The statement issued by the Bar Council of the Guyana Bar Association during last week quoted a dictum of the Chief Justice (ag) in the case of Attorney General of Guyana v Dr. Barton Scotland, Mr. Bharrat Jagdeo and Mr. Joseph Harmonas follows: “I hold that the NCM [no confidence motion] was carried as the requisite majority was obtained by a vote of 33:32. The President and the Ministers cannot therefore remain in Government beyond the three months within which elections are required to be held in accordance with art 106(7), unless that time is enlarged by the National Assembly in accordance with the requirements of the said art 106(7). 

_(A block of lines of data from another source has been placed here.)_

theorem tidyRes_requestCycle {s : State} {k : Nat} {j : Job} {t : Nat} (h : Tidy s) : TidyRes (requestCycle s k j t) := by
  unfold requestCycle
  repeat' (first | (with_reducible first | assumption | apply tidyRes_cpldRequest | apply tidyRes_cpstRequest | apply tidyRes_cpsetRequest | apply tidyRes_castRequest | apply tidyRes_gatherRequest | apply tidyRes_gatherSyRequest | apply tidyRes_scatterRequest | apply tidyRes_requestItems | apply tidyRes_fillRequest | apply tidyRes_expandRequest | apply tidyRes_cpatomRequest | apply tidyRes_walkRequest | apply TidyRes.ok | apply TidyRes.fault | apply wf_set0 | apply TidyCore.empty) | dsimp only | split)

theorem tidy_conflict {s : State} {k : Nat} {j : Job} {cause : Nat} {st : Stream} {seq issue evt : Nat} (h : Tidy s) : Tidy (conflict s k j cause st seq issue evt) := by
  unfold conflict
  repeat' (first | (with_reducible first | assumption | apply tidy_takeFault | apply wf_set0 | apply TidyCore.empty) | dsimp only | split)

theorem tidy_portMet {s : State} {k : Nat} {j : Job} {l : List PortUse} {b : Nat} (h : Tidy s) : Tidy (portMet s k j l b) := by
  unfold portMet
  repeat' (first | (with_reducible first | assumption | apply tidy_conflict | apply wf_set0 | apply TidyCore.empty) | dsimp only | split)

theorem tidy_raiseMet {s : State} {k : Nat} {j : Job} {v : Option RunVal} (h : Tidy s) : Tidy (raiseMet s k j v) := by
  unfold raiseMet
  repeat' (first | (with_reducible first | assumption | apply tidy_conflict | apply wf_set0 | apply TidyCore.empty) | dsimp only | split)

theorem tidyCore_putOnRunner {c : CoreState} {j : Job} {src span : Nat} {addr : Option Nat} {leg : Leg} {row : Option Row} (h : TidyCore c) : TidyCore (putOnRunner c j src span addr leg row) := by
  unfold putOnRunner
  repeat' (first | (with_reducible first | assumption | apply tidyCore_countEvent | apply wf_set0 | apply TidyCore.empty) | dsimp only | split | with_reducible apply TidyCore.lit)

theorem tidy_tapEmpty {s : State} {k : Nat} {j : Job} (h : Tidy s) : Tidy (tapEmpty s k j) := by
  unfold tapEmpty
  repeat' (first | (with_reducible first | assumption | apply tidy_takeFault))

theorem tidy_doStatic {s : State} {k : Nat} {j : Job} {t : Nat} {o : Micro} (h : Tidy s) : Tidy (doStatic s k j t o) := by
  unfold doStatic
  repeat' (first | (with_reducible first | assumption | apply tidy_conflict | apply tidy_portMet | apply tidy_raiseMet | apply tidyCore_putOnRunner | apply tidy_tapEmpty | refine tidy_modCore ?_ (fun c hc => ?_) | apply Tidy.core | apply wf_set0 | apply TidyCore.empty) | dsimp only | split | with_reducible apply TidyCore.lit)

theorem tidy_staticCycle {s : State} {k : Nat} {j : Job} (h : Tidy s) : Tidy (staticCycle s k j) := by
  exact tidy_foldl (fun s o h => tidy_doStatic h) h

theorem tidyCore_putJob {c : CoreState} {j : Job} (h : TidyCore c) : TidyCore (putJob c j) := by
  unfold putJob
  repeat' (first | (with_reducible first | assumption | apply wf_set0 | apply TidyCore.empty) | dsimp only | split | with_reducible apply TidyCore.lit)

theorem tidy_jobDone {k : Nat} {r : JobRes} {ok : Job → Job} (h : TidyRes r) : Tidy (jobDone k r ok) := by
  unfold jobDone
  split
  · exact tidy_modCore (h.ofOk _ _ rfl) fun c hc => tidyCore_putJob hc
  · exact tidy_takeFaultFull (tidy_modCore (h.ofFault _ _ _ _ _ rfl) fun c hc => tidyCore_putJob hc)

theorem tidy_jobCycle {s : State} {k : Nat} {j : Job} (h : Tidy s) : Tidy (jobCycle s k j) := by
  unfold jobCycle
  have done : ∀ {r : JobRes} {ok : Job → Job}, TidyRes r → Tidy (jobDone k r ok) := fun h => tidy_jobDone h
  have st : ∀ {s : State} {p : Prop} [Decidable p] {x : Job}, Tidy s →
      Tidy (if p then modCore (staticCycle s k j) k (fun c => putJob c x) else s) := by
    intro s p _ x h
    split
    · exact tidy_modCore (tidy_staticCycle h) fun c hc => tidyCore_putJob hc
    · exact h
  have sm : ∀ {s : State} {p : Prop} [Decidable p] {r : JobRes} {ok : Job → Job}, Tidy s → TidyRes r →
      Tidy (if p then jobDone k r ok else s) := by
    intro s p _ r ok h hr
    split
    · exact done hr
    · exact h
  dsimp only
  split
  · exact sm (st h) (tidyRes_sampleCycle (st h))
  · split
    · exact done (tidyRes_requestCycle (sm (st h) (tidyRes_sampleCycle (st h))))
    · exact sm (st h) (tidyRes_sampleCycle (st h))

theorem tidy_coreElements {s : State} {k : Nat} (h : Tidy s) : Tidy (coreElements s k) := by
  unfold coreElements
  dsimp only
  refine tidy_modCore (tidy_foldl (fun s j h => tidy_staticCycle h) (tidy_foldl (fun s j h => ?_) h)) fun c hc => ⟨hc.form⟩
  split
  · exact tidy_jobCycle h
  · exact h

President Granger responded at a political rally at Vreed-en-Hoop, that he remains President until a new president is sworn in. The President made no reference to elections. Minister Harmon clarified on Friday afternoon that a date will be fixed for elections when the court cases are completed. He gave no indication that the March 21 deadline for the Government to remain in office will be adhered to. It therefore appears that the Government intends to remain in office, even after March 21, if the cases are not over, which is very likely. After March 21, the Government will be illegal. It will not be entitled to hold office, not entitled to make decisions, not entitled to enter contracts, not entitled to convene the National Assembly, not entitled to pass laws and not entitled to fix a date for elections.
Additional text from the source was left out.